変態が現れました?
開け放たれた扉は、直したばかりだというのに、鈍い音をたてて上の蝶番が外れ斜めに傾いた。
床に突き刺さった様に見えるが、幻に違いない。…嫌だな…誰か夢だと言って…欲しいのだけど…。開け放たれた、執務室の入り口には、黒髪の美しい女性が立っていた。20代後半に見えるが本当は違うことを知っている。動揺を隠しながら立ち上がり、女性の前に行くと、僕は跪く。
すると、女性は僕に手を差し出した。僕はそっと手を取り、彼女の指に輝く宝石に口付けをする。
後ろでは、アルフレッドとアルテアが頭をたれ、我が国の敬礼を示していた。
「ユーリ、久しぶりですね?何年振りかしら?」
優しげに微笑んで居るが、そんな生易しい存在じゃない。
「お久しぶりです、陛下。結婚の儀以来ですから、2年には成るかと。」
そう答えると、はあーとため息を付き、
「2年も会っていないと言うのに、出迎えもしてくれないなんて、薄情な子ね?誰に似たのかしら?貴方のお母様は、とても優しい良い娘でしたのに?」
ううっ…。と、詰まってしまうと、あら嫌ね?冗談よ…。ほほほっと笑っている。
彼女…、前王妃ヴィクトリア・ウーゴは、お父様の全ての愛情を一身に受けたが、残念ながら、子を授かれなかった。もし、彼女が王子なり姫なり授かって居れば、あの惨劇は無かったであろう。
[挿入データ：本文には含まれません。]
-- ==== Sys2Proof/WellFormed.lean ====
section
/-! DEFINITION. Which terms of Instr are commands that the drive's surroundings can send: every operand lies in the range
that the field, address or count carrying it can hold. exec is total, and answers for every term; a statement that
speaks of what may be sent asks for well-formedness. -/

namespace Sys2Proof

/-- The mooring field of a frame and a register write's mooring: 12 bits (R89). -/
def wfMooring (m : Nat) : Bool := decide (m < 4096)

/-- A global berth number (R43, R120). -/
def wfBerth (b : Nat) : Bool := decide (b < 16384)

/-- A page number (R42). -/
def wfPage (p : Nat) : Bool := decide (p < 4096)

/-- A die number (R15). -/
def wfDie (d : Nat) : Bool := decide (d < 1024)

/-- A frame's size on the wire: what R84 and R88 let a link carry. -/
def wfRx (r : Rx) : Bool := decide (r.size ≤ 9234) && r.vids.all (fun v => decide (v < 4096))

/-- Every header field fits its place in R89. -/
def wfHead (h : Head) : Bool :=
  decide (h.version < 256) && decide (h.typ < 256) && decide (h.mooring < 65536) && decide (h.berth < 65536) && decide (h.seq < 2 ^ 32) &&
  decide (h.ack < 2 ^ 32) && decide (h.length < 65536) && decide (h.window < 65536) &&
  decide (h.nonceCtr < 2 ^ 64)

/-- A received frame: envelope and header in range, payload no longer than a link carries. -/
def wfFrame (f : Frame) : Bool := wfRx f.rx && wfHead f.head && decide (f.payload.length ≤ 9216)

/-- A frame of some TYPE carries that TYPE, or one that R90 does not list. -/
def wfType (h : Head) (typ : Nat) : Bool :=
  h.typ == typ || !([1, 2, 3, 4, 5, 6, 0x10, 0x11, 0x12, 0x13, 0x14, 0x15].contains h.typ)

/-- A certificate takes 324 bytes (R94). -/
def wfCert (c : Cert) : Bool := decide (c.bytes.length = 324)

/-- A line names a mooring, or one of the 255 towlines (R97, R437). -/
def wfLine : Line → Bool
  | .mooring m => wfMooring m
  | .towline t => decide (t < 255)

/-- A register address is word-aligned and inside the 16 MiB register space (R42). -/
def wfAddress (a : Nat) : Bool := decide (a < 2 ^ 24) && decide (a % 4 = 0)

/-- The symbols in error are among the 36 of a codeword, each named once, and each differs (R27). -/
def wfPathWord (w : PathWord) : Bool :=
  w.errors.all (fun e => decide (e.1 < 36) && e.2 != 0) && decide (w.errors.map Prod.fst).Nodup

/-- Flipped bits of a codeword of 4,352 bytes (R227, R241). -/
def wfFlips (flips : List Nat) : Bool := flips.all (fun n => decide (n ≤ 34816))

/-- A careen verify reads two pages of four codewords, and then twelve codewords at each shift (R258). -/
def wfVerify (r : VerifyReport) : Bool :=
  [r.first, r.second, r.low, r.high, r.erase].all wfFlips && decide (r.low.length ≤ 12) && decide (r.high.length ≤ 12)

/-- The bank numbers (R203). -/
def wfBank (b : Nat) : Bool := decide (b < 64)

/-- Well-formedness of a command. -/
def Instr.wf : Instr → Bool
  | .hello rx h b => wfRx rx && wfHead h && wfType h 1 && decide (b.berths < 256) && decide (b.maxPayload < 65536)
  | .hostAuth f _ b => wfFrame f && wfType f.head 3 && decide (b.certCount < 256) && b.certs.all wfCert &&
      decide (b.hostSig.length = 96)
  | .data f => wfFrame f && wfType f.head 0x10
  | .ack f => wfFrame f && wfType f.head 0x11
  | .close f => wfFrame f && wfType f.head 0x12
  | .closed l => wfLine l
  | .teardownComplete m => wfMooring m
  | .arpRequest rx _ | .neighbourSolicitation rx _ | .beacon rx _ | .cohortTrigger rx _ => wfRx rx
  | .echoRequest e => wfRx e.rx
  | .ackDelayExpiry l | .idleAck l | .idleTimeout l | .oldEpochRelease l | .rekeyRefusalTimeout l
  | .driveRekey l => wfLine l
  | .retransmissionTimeout l q => wfLine l && decide (q < 2 ^ 32)
  | .handshakeTimeout _ p _ => decide (p < 65536)
  | .linkDetect _ | .training _ _ | .fecLock _ _ => true
  | .autonegotiation _ ks => ks.all (fun k => decide (k = 1 ∨ k = 2 ∨ k = 4))
  | .linkLost _ l => match l with
    | none => true
    | some k => decide (k < 4)
  | .capsuleFrameGapTimeout b | .get b _ | .put b | .delete b | .existsKey b | .cas b | .batch b | .scan b
  | .exportValue b _ | .tow b _ | .quayCreate b | .quaySet b | .quayDestroy b | .rulePut b | .ruleDel b | .ruleRead b
  | .sealWrites b | .abort b | .berthReset b | .berthResetEnd b | .deferredRead b | .deferredAck b | .mgmtRead b
  | .mgmtWrite b | .capability b | .lbRead b | .lbClear b _ _ | .quote b | .unlock b _ _ | .otpRequest b
  | .upOpen b | .upWrite b | .upCommit b | .upAbandon b | .upArm b | .upDisarm b | .upTrigger b => wfBerth b
  | .csnChunkReserve | .shutdownComplete => true
  | .commit m p | .abandon m p | .clrErr m p | .lock m p => wfMooring m && wfPage p
  | .pgEvtStatusClear m p _ => wfMooring m && wfPage p
  | .syModeReq m _ | .shutdown m | .cfOvlMode m _ | .cfDefaultsAccept m | .retrain m _ | .moKill m _
  | .cmTestStart m | .ckptNow m | .ackVolatile m | .newNonce m | .freeze m | .thaw m | .rebuildStart m
  | .rebuildEnd m | .hbIdWrite m _ | .writeExportKey m | .rekeyQuaySlot m | .eraseExportSlot m => wfMooring m
  | .pstateLimit m l => wfMooring m && decide (l < 2 ^ 32)
  | .moCertGenMin m r _ => wfMooring m && decide (r < 4)
  | .fcCalStart m c d => wfMooring m && decide (c < 64) && decide (d < 16)
  | .fcDiagStart m c o => wfMooring m && decide (c < 64) && decide (o < 2 ^ 32)
  | .enTestStart m e => wfMooring m && decide (e < 64)
  | .registerWrite m a _ => wfMooring m && wfAddress a
  | .shadowTimeout p => wfPage p
  | .i3cPrivateWrite w => decide (w.address < 2 ^ 24)
  | .lbSbNewest | .lbSbOlder | .i3cTransferTimeout | .enec | .disec | .rstdaa => true
  | .entdaa a | .setnewda a => decide (a < 128)
  | .getmwl | .getmrl | .getpid | .getbcr | .getdcr | .getstatus => true
  | .quoteReq n => decide (n.length = 32)
  | .sidebandQuoteReady | .detect | .bulkCharge | .rails | .holdUpReady | .holdUpTimeout | .finish => true
  | .inputRise v | .park v => decide (v < 2 ^ 17)
  | .powerFail _ | .pwrdis _ => true
  | .strapRead a b c => decide (a < 64) && decide (b < 64) && decide (c < 64)
  | .bootRom _ | .stageTwo _ => true
  | .mount | .fullScan | .postedDurable => true
  | .landingPageClose _ | .programFailed _ => true
  | .landingConfirmed p => wfFlips p.flips
  | .eraseSuspend d | .eraseResume d | .dryDockGrant d | .pulseTrain d | .release d | .careenRetry d => wfDie d
  | .arrayReadDone d b p k => wfDie d && decide (b < 4096) && decide (p < 4096) && decide (k < 10)
  | .eraseDone b f => decide (b < 4194304) && wfFlips f
  | .calibrationDue c p d => decide (c < 64) && decide (p < 2) && decide (d < 8)
  | .calibrationDone c d _ => decide (c < 64) && decide (d < 16)
  | .diagReadDone c k _ _ _ bs => decide (c < 64) && decide (k < 10) && decide (bs.length ≤ 18432)
  | .handshakeWatchdog _ _ => true
  | .dramScrub c r => decide (c < 8) && wfPathWord r.word
  | .campaignStart | .lifeRecompute | .surveyDeadlineEnd => true
  | .heaterCheck d _ | .ramp d _ | .cool d _ | .careenAbort d _ => wfDie d
  | .blockVerify d r => wfDie d && wfVerify r
  | .refresh _ | .setDissolve _ | .lostPageSweep _ => true
  | .patrolRead _ f => wfFlips f
  | .retentionSurvey c _ f => decide (c < 9) && wfFlips f
  | .leafFetch b => decide (b < 2 ^ 28)
  | .chainWriteback w => decide (w.bucket < 2 ^ 28)
  | .indexScrub b _ _ => wfBank b
  | .bankTest | .bankTestEnd _ => true
  | .engineTestEnd e _ => decide (e < 64)
  | .warehousing | .dredging | .checkpointBegin | .checkpointDone => true
  | .recordCopy c e _ _ => decide (c < 2 ^ 64) && decide (e < 256)
  | .sensorSample c n _ | .sensorFailed c n | .sensorReadmitted c n => decide (c < 8) && decide (n < 4096)
  | .ringMeasurement rs _ => decide (rs.length = 48)
  | .railLimit | .stepDown | .stepUp | .emergencyPersist | .lowTideReturn | .pstateEntry
  | .maintenanceExcursion | .poweredTime => true
  | .tideWindowEnd r => decide (r.classMj.length = 8)
  | .thermalTrip r => decide (r < 19)
  | .alarm _ _ | .alarmSettle | .entropyHealthFail | .rekeySweepEnd => true
  | .autoRekey k | .counterChunkReserve k => decide (k < 65536)
  | .cipherSuspend p | .cipherResume p | .pipeUncorrectable p | .parityFault p _ => decide (p < 8)
  | .logFlush | .coalesced | .wrapped _ | .logMediaFailed _ | .freezeTimeout => true
  | .stagingLockTimeout | .armingDeadline | .prepare _ | .switchTime | .drain _ | .drainBudget | .restart _
  | .revert | .beaconSend => true
  | .memberAge i => decide (i < 4096)
  | .towData t d => decide (t < 255) && decide (d.entries.length ≤ 256)
  | .towAck t st _ _ _ => decide (t < 255) && decide (st < 65536)
  | .towlineIdle t | .towlineClosed t => decide (t < 255)
  | .welcome t b _ => decide (t < 255) && wfCert b.cert && decide (b.sig.length = 96)
  | .i3cPrivateRead k => decide (k ≤ 64)
  | .moored t p w => decide (t < 255) && decide (p < 255) && decide (w < 65536)
  | .refuse t st | .refuseSealed t st | .gone t st => decide (t < 255) && decide (st < 65536)

end Sys2Proof
end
そして何故か、彼女は皇国に戻った後も、此方に秘密裏に入国していた。お父様には会うことは無かったらしいが、何故か、本当に何故なのか、お祖父様の領地には幾度となく訪れ、お母様と親友といっても良いほどだった。子供の頃、王妃だと思っていなかった程で、遠い親戚のお姉様だと思っていたぐらいだった。幼い頃は、ヴィクトリアと発音できず、ヴィヴィと呼んでいた。勿論呼び捨てで。クリスティアの、領地でお世話になっていた時も彼女は一緒だった。ヴィヴィが王妃ヴィクトリアだと知ったのは、兄弟が居なくなり、父王の死後だった。僕の元に、王位を継いでくれと来た家臣達が、ヴィヴィを見て腰を抜かして初めて知ったのだ。そして、口々に、
「ヴィクトリア様は初めからこうなる事を知っていたのですね!?」
と、感嘆の声を上げ、流石だと持て囃した。ヴィヴィは、薄ら笑いを浮かべ、彼らに静かに言って聞かせた。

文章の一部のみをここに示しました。